1. Hypoglycemia Risk and Considerations

  • The effect of insulin icodec is highest at Days 2-4 of the weekly dosing cycle, increasing the risk of hypoglycemia on these days. See Awiqli Monograph
  • There are still concerns about increased hypoglycemia risk for people with type 1 diabetes. For that reason, the FDA has not approved insulin icodec for use in people with type 1 diabetes at this time.
  • For those with type 2 diabetes, the risk of hypoglycemia is comparable to those on daily bolus injections.
  • Diabetes healthcare professionals are encouraged to review the signs of hypoglycemia and importance of quickly consuming carbs to raise glucose levels.
  • Making sure individuals on icodec have a meter or CGM to monitor glucose response is imperative for safety, especially when making dose adjustments.
  • If someone becomes acutely ill and is not eating or needs to fast for a procedure, there is less flexibility to immediately adjust the dose because of the ultra long insulin half-life.
  • Health care teams will need to have protocols for how to treat patients admitted to hospital on weekly insulin to ensure they are not giving additional basal insulin when the weekly insulin is still in their system. 

2. Dosing & Titration Complexity – See Package Insert for Dosing Info

  • When initiating insulin icodec, dosing is typically based on the person’s current total daily basal insulin dose, with the goal of maintaining equivalent weekly insulin exposure.
  • A practical approach is to multiply the existing daily basal dose by 7 to estimate the initial once-weekly dose, followed by careful titration based on fasting glucose trends.
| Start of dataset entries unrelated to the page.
theorem execFrame_of_exec {i : Instr} {s t : State} (h : exec i s = .next t) : ExecFrame i s t := by
  obtain ⟨u, hexec, f⟩ := exec_frame i s
  obtain rfl := Host.Outcome.next.inj (hexec.symm.trans h)
  exact f

end Sys2Proof.Proofs
end

section
/-! PROOFS. What no instruction and no step may do (00_scope.md section 5.3; 10_state.md sections 1, 2, 10 and 12;
20_memory.md sections 2 and 3; 43_trap.md, dispatch; 60_exceptions.md sections 1 and 4). -/

namespace Sys2Proof.Proofs

open Sys2Proof.Machine Sys2Proof.Claims

/-! ### Instructions -/

/-- Settles O43: no case of the frame is a fault or a refusal. -/
theorem everyInstructionCompletes : Obligations.EveryInstructionCompletes := by
  intro i s
  obtain ⟨t, hexec, -⟩ := exec_frame i s
  exact ⟨t, hexec⟩

/-- Settles O45: by the frame of the instruction. -/
theorem onlyTheWrittenRegisterChanges : Obligations.OnlyTheWrittenRegisterChanges :=
  fun _ _ _ hexec => (execFrame_of_exec hexec).getX

/-- Settles O47: by the frame of the instruction. -/
theorem onlyStoresAndPollsChangeMemory : Obligations.OnlyStoresAndPollsChangeMemory :=
  fun _ _ _ hexec => (execFrame_of_exec hexec).readByte

/-! ### Traps -/

/-- A vector is spelled by `trap`, or by the routine it selects. -/
theorem trapVector_cases {i : Instr} {v : BitVec 8} (h : trapVector i = some v) :
    i = .trap v ∨ (i = .getc ∧ v = 0x20#8) ∨ (i = .out ∧ v = 0x21#8) ∨ (i = .puts ∧ v = 0x22#8) ∨
    (i = .inp ∧ v = 0x23#8) ∨ (i = .putsp ∧ v = 0x24#8) ∨ (i = .halt ∧ v = 0x25#8) := by
  unfold trapVector at h
  split at h <;> cases h <;> simp

theorem exec_of_trapVector {i : Instr} {v : BitVec 8} (h : trapVector i = some v) (s : State) :
    exec i s = .next (s.trapService v) := by
  obtain ⟨hgetc, hout, hputs, hin, hputsp, hhalt⟩ := exec_trap_service s
  obtain rfl | ⟨rfl, rfl⟩ | ⟨rfl, rfl⟩ | ⟨rfl, rfl⟩ | ⟨rfl, rfl⟩ | ⟨rfl, rfl⟩ | ⟨rfl, rfl⟩ := trapVector_cases h
  · rfl
  · exact hgetc.symm
  · exact hout.symm
  · exact hputs.symm
  · exact hin.symm
  · exact hputsp.symm
  · exact hhalt.symm

/-- A trap writes no flag and no `pc` and stores nothing (43_trap.md rule R108). -/
theorem writes_of_trapVector {i : Instr} {v : BitVec 8} (h : trapVector i = some v) :
    flagDest i = none ∧ writesPc i = false ∧ (∀ s, storeAddr i s = none) ∧
    writtenReg i = if v = 0x20#8 ∨ v = 0x23#8 then some 0 else none := by
  obtain rfl | ⟨rfl, rfl⟩ | ⟨rfl, rfl⟩ | ⟨rfl, rfl⟩ | ⟨rfl, rfl⟩ | ⟨rfl, rfl⟩ | ⟨rfl, rfl⟩ := trapVector_cases h <;>
    exact ⟨rfl, rfl, fun _ => rfl, rfl⟩

/-- A trap that reads no string leaves memory as it was. -/
theorem trapService_mem {v : BitVec 8} (hputs : v ≠ 0x22#8) (hputsp : v ≠ 0x24#8) (s : State) :
    (s.trapService v).mem = s.mem := by
  obtain ⟨-, h⟩ | ⟨-, h⟩ | ⟨hv, -⟩ | ⟨-, h⟩ | ⟨-, -, -, bs, h⟩ := trapService_cases s v
  · exact h ▸ (Laws.awaitGetc_frame s).2
  · exact h ▸ (Laws.inRoutine_frame s).2
  · exact absurd hv (not_or.mpr ⟨hputs, hputsp⟩)
  · rw [h]; rfl
  · rw [h]; rfl

/-- Settles O41: a trap is the service of its vector, whose frame is known from the vector. -/
theorem trapsKeepFlagsPcAndLink : Obligations.TrapsKeepFlagsPcAndLink := by
  intro s t i hi hexec
  obtain ⟨v, hv⟩ : ∃ v, trapVector i = some v := by
    obtain rfl | rfl | rfl | rfl | rfl | rfl | ⟨v, rfl⟩ := hi <;> exact ⟨_, rfl⟩
  obtain ⟨hdest, hpc, haddr, hreg⟩ := writes_of_trapVector hv
  have f := execFrame_of_exec hexec
  refine ⟨f.cond hdest, f.pc hpc, fun r hr => f.getX r ?_, fun hgetc hin hgetc' hin' => f.getX 0 ?_,
    fun k hk hk' => f.readByte k (by simp [haddr]) hk (.inl hk'), fun hputs hputsp hputs' hputsp' => ?_⟩
  · rw [hreg]
    split
    · simpa using hr.symm
    · simp
  · rw [hreg, if_neg ?_]
    · simp
    · rintro (rfl | rfl)
      · simpa [hgetc, hgetc'] using trapVector_cases hv
      · simpa [hin, hin'] using trapVector_cases hv
  · obtain rfl := Host.Outcome.next.inj ((exec_of_trapVector hv s).symm.trans hexec)
    refine trapService_mem ?_ ?_ s
    · rintro rfl
      simpa [hputs, hputs'] using trapVector_cases hv
    · rintro rfl
      simpa [hputsp, hputsp'] using trapVector_cases hv
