-- ==== Sys2Proof/Machine/Operands.lean ====
section
/-! DEFINITION. The operand forms of the operations: the data bytes on `pin` and the two bytes of a 16-bit length (spec 20 R44, 30 R71, R79 e). -/

namespace Sys2Proof.Machine

open Sys2Proof

/-- `len[15:8]`, the first byte of the 2-byte length prefix (42 R138). -/
def lenHigh (len : Half) : Byte := len.extractLsb' 8 8

/-- `len[7:0]`, the second byte of the 2-byte length prefix (42 R138). -/
def lenLow (len : Half) : Byte := len.extractLsb' 0 8

/-- The 1-byte length of WRP as the loop counts it (42 R136). -/
def lenOfByte (len : Byte) : Half := len.setWidth 16

/-- IN[I] (20 R44). Where the caller supplied fewer bytes, a free value (DESIGN CHOICE, safe: log 12). -/
def State.dataByte (s : State) : Byte :=
  match s.inBuf[s.i.toNat]? with
  | some b => b
  | none => Config.unsuppliedByte s.freeCount

/-- How many free bytes have been used after IN[I] is read. -/
def State.freeCountAfter (s : State) : Nat :=
  match s.inBuf[s.i.toNat]? with
  | some _ => s.freeCount
  | none => s.freeCount + 1

end Sys2Proof.Machine
end

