-- ==== Sys2Proof/Tests/Slice0.lean ====
section
/-! SUPPORT. Tests, their expected results taken from the vectors of spec 95 and the examples of the rules, and for every statement with hypotheses a state and operands that meet them. -/

namespace Sys2Proof.Tests

open Sys2Proof Sys2Proof.Machine

/-! ## Helpers -/

/-- The state an outcome goes on with. -/
def nextOf : Host.Outcome State Fault Refusal → Option State
  | .next t => some t
  | .fault _ => none
  | .refused _ => none

/-- The idle machine with a chunk in RXBUF and the cursor at an index. -/
def reading (bytes : List Byte) (pos : BitVec 6) : State :=
  { State.reset with rxbuf := padded bytes, rxpos := pos, rxstate := 0, dataReceived := true }

/-- The machine of `reading` in whose turns the environment does this. -/
def readingWith (bytes : List Byte) (pos : BitVec 6) (env : List Turn) : State :=
  { reading bytes pos with env := env, dataReceived := false }

/-- The idle machine with bytes in TXBUF from index 1 on. -/
def composing (bytes : List Byte) : State :=
  { State.reset with txbuf := padded (0 :: bytes), txpos := BitVec.ofNat 5 bytes.length }

/-- The idle machine with a delivered chunk. -/
def delivered (bytes : List Byte) : State := State.reset.chunkReceived (padded bytes) 0

/-- A state in the middle of an operation. -/
def middle (next : Label) : State := { State.reset with fg := .running .rdb 0 next [] }

/-! ## WellFormed -/

theorem test_default_config_valid : Config.default.valid = true := by decide
theorem test_equal_indicators_refused :
    ({ Config.default with indFinished := 0x01 } : Config).indicatorsDiffer = false := by decide
theorem test_sentinel_as_indicator_refused :
    ({ Config.default with indInvalid := 0x00 } : Config).valid = false := by decide
theorem test_equal_codes_refused :
    ({ Config.default with rxReady := 0x0 } : Config).codesDiffer = false := by decide
theorem test_status_too_far_left_refused :
    ({ Config.default with statusShift := 25 } : Config).statusFits = false := by decide
theorem test_long_timeout_refused :
    ({ Config.default with txTimeoutMs := 0x80000000 } : Config).timeoutsSmall = false := by decide
theorem test_short_supply_refused : (Instr.wrp 2).suppliedBy [0xAA] = false := by decide
theorem test_unnamed_rx_code : Config.default.namesRx 0x2 = false := by decide
theorem test_unnamed_tx_code : Config.default.namesTx 0x3 = false := by decide
theorem test_well_formed : (Instr.rstart 0x21 0x01).wellFormed = true := by decide
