-- ==== Sys2Proof/Decode.lean ====
section
/-! DEFINITION. Command decoding (30_encoding.md rule R66), total on all 2^32 words, and the encoder written from the
"command word" column of the table of rule R64. -/

namespace Sys2Proof

/-- Why a word encodes no command (R67). Each of them ends in E_ILLEGAL_CMD. -/
inductive DecodeReject where
  /-- RSVD is not zero. -/
  | reservedBits
  /-- The opcode is 0x00, 0x05 to 0x07, or 0x0C to 0xFF. -/
  | unassignedOpcode
  /-- The opcode is assigned but VAR is one it does not admit. -/
  | illegalVariant
  deriving DecidableEq, Repr

/-- R64: the opcode map, columns OPCODE and VAR, row by row. -/
def opcodeTable : List (BitVec 8 × BitVec 2 × Instr) :=
  [(0x01#8, 0#2, .bitlen), (0x02#8, 0#2, .width), (0x03#8, 0#2, .rdfield), (0x04#8, 0#2, .wrfield)] ++
  [(0x08#8, 0#2, .encodeOvl), (0x08#8, 1#2, .encodeNov), (0x08#8, 2#2, .encodeOvf)] ++
  [(0x09#8, 0#2, .decodeOvl), (0x09#8, 1#2, .decodeNov), (0x09#8, 2#2, .decodeOvf), (0x09#8, 3#2, .decodeAuto)] ++
  [(0x0A#8, 0#2, .getOvl), (0x0A#8, 1#2, .getNov), (0x0A#8, 2#2, .getOvf), (0x0A#8, 3#2, .getAuto)] ++
  [(0x0B#8, 0#2, .parseOvl), (0x0B#8, 1#2, .parseNov), (0x0B#8, 2#2, .parseOvf), (0x0B#8, 3#2, .parseAuto)]

/-- R64: the row of an opcode and a variant. -/
def tableRow (op : BitVec 8) (var : BitVec 2) : Option Instr :=
  (opcodeTable.find? fun row => row.1 == op && row.2.1 == var).map fun row => row.2.2

/-- R66: the command a word written to CMD selects, or why it selects none. -/
def decode (c : Word) : Except DecodeReject Instr :=
  if rsvdIsZero c then
    match tableRow (opcodeField c) (varField c) with
    | some i => .ok i
    | none => if opcodeIsAssigned (opcodeField c) then .error .illegalVariant else .error .unassignedOpcode
  else .error .reservedBits

/-- R64: the command word of each command. -/
def encode : Instr → Word
  | .bitlen => 0x00000001#32
  | .width => 0x00000002#32
  | .rdfield => 0x00000003#32
  | .wrfield => 0x00000004#32
  | .encodeOvl => 0x00000008#32
  | .encodeNov => 0x00000108#32
  | .encodeOvf => 0x00000208#32
  | .decodeOvl => 0x00000009#32
  | .decodeNov => 0x00000109#32
  | .decodeOvf => 0x00000209#32
  | .decodeAuto => 0x00000309#32
  | .getOvl => 0x0000000A#32
  | .getNov => 0x0000010A#32
  | .getOvf => 0x0000020A#32
  | .getAuto => 0x0000030A#32
  | .parseOvl => 0x0000000B#32
  | .parseNov => 0x0000010B#32
  | .parseOvf => 0x0000020B#32
  | .parseAuto => 0x0000030B#32

/-- The command word whose low `nbits` bits are those of `w` and whose other bits are zero. -/
def tableWord (nbits w : Nat) : Word := BitVec.ofNat 32 (w % 2 ^ nbits)

/-- The instruction the decoder reads from a word numbered as spec/opcode_table.json numbers it. A command is one
32-bit word (R63), so more than 32 bits are no command. -/
def decodeTableWord (nbits w : Nat) : Option Instr :=
  if nbits ≤ 32 then (decode (tableWord nbits w)).toOption else none

end Sys2Proof
end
    See Package Insert for Dosing Info

  • For individuals who are insulin-naïve, a standard starting dose (e.g., 70 units once weekly in clinical trials) may be used, with adjustments made weekly or every few weeks depending on glycemic response.
  • Because of icodec’s long half-life and delayed steady state, dose changes take longer to fully manifest, so clinicians should avoid making rapid or frequent adjustments.
  • As always, individualization is key—consider factors such as hypoglycemia risk, renal function, and patient ability to monitor glucose when determining and adjusting the dose.

3. Dose Adjustment in Altered Kidney Function   – See Package Insert for Dosing Info

The following recommendations based on kidney function are suggested.

  • eGFR of 50 or greater – no dosage adjustment needed.
  • eGFR of 10-50 – administer 75% of the usual starting dose.
  • eGFR less than 10 – administer 50% of usual dose.

4. Missed Doses   – See Package Insert for Dosing Info

The following recommendations for missed doses are suggested:

  • If 3 or fewer days until next regularly scheduled dose: Administer missed dose as soon as possible. Reset weekly dosing schedule to start one week later.
  • If 4 or more days until next regularly scheduled dose: Administer missed dose as soon as possible. Continue current weekly dosing schedule.

5. Insulin Storage and Dispensing Information - See Cheat Sheet for more Info

Icodec  insulin is available in 3 different pen sizes and has a 12 week shelf life at room temperature. Pens can be dialed in 10 unit increments with a maximum dose of 700 units.
Download our FREE Insulin Storage and Dispensing Info Cheat Sheet below as a helpful reference. 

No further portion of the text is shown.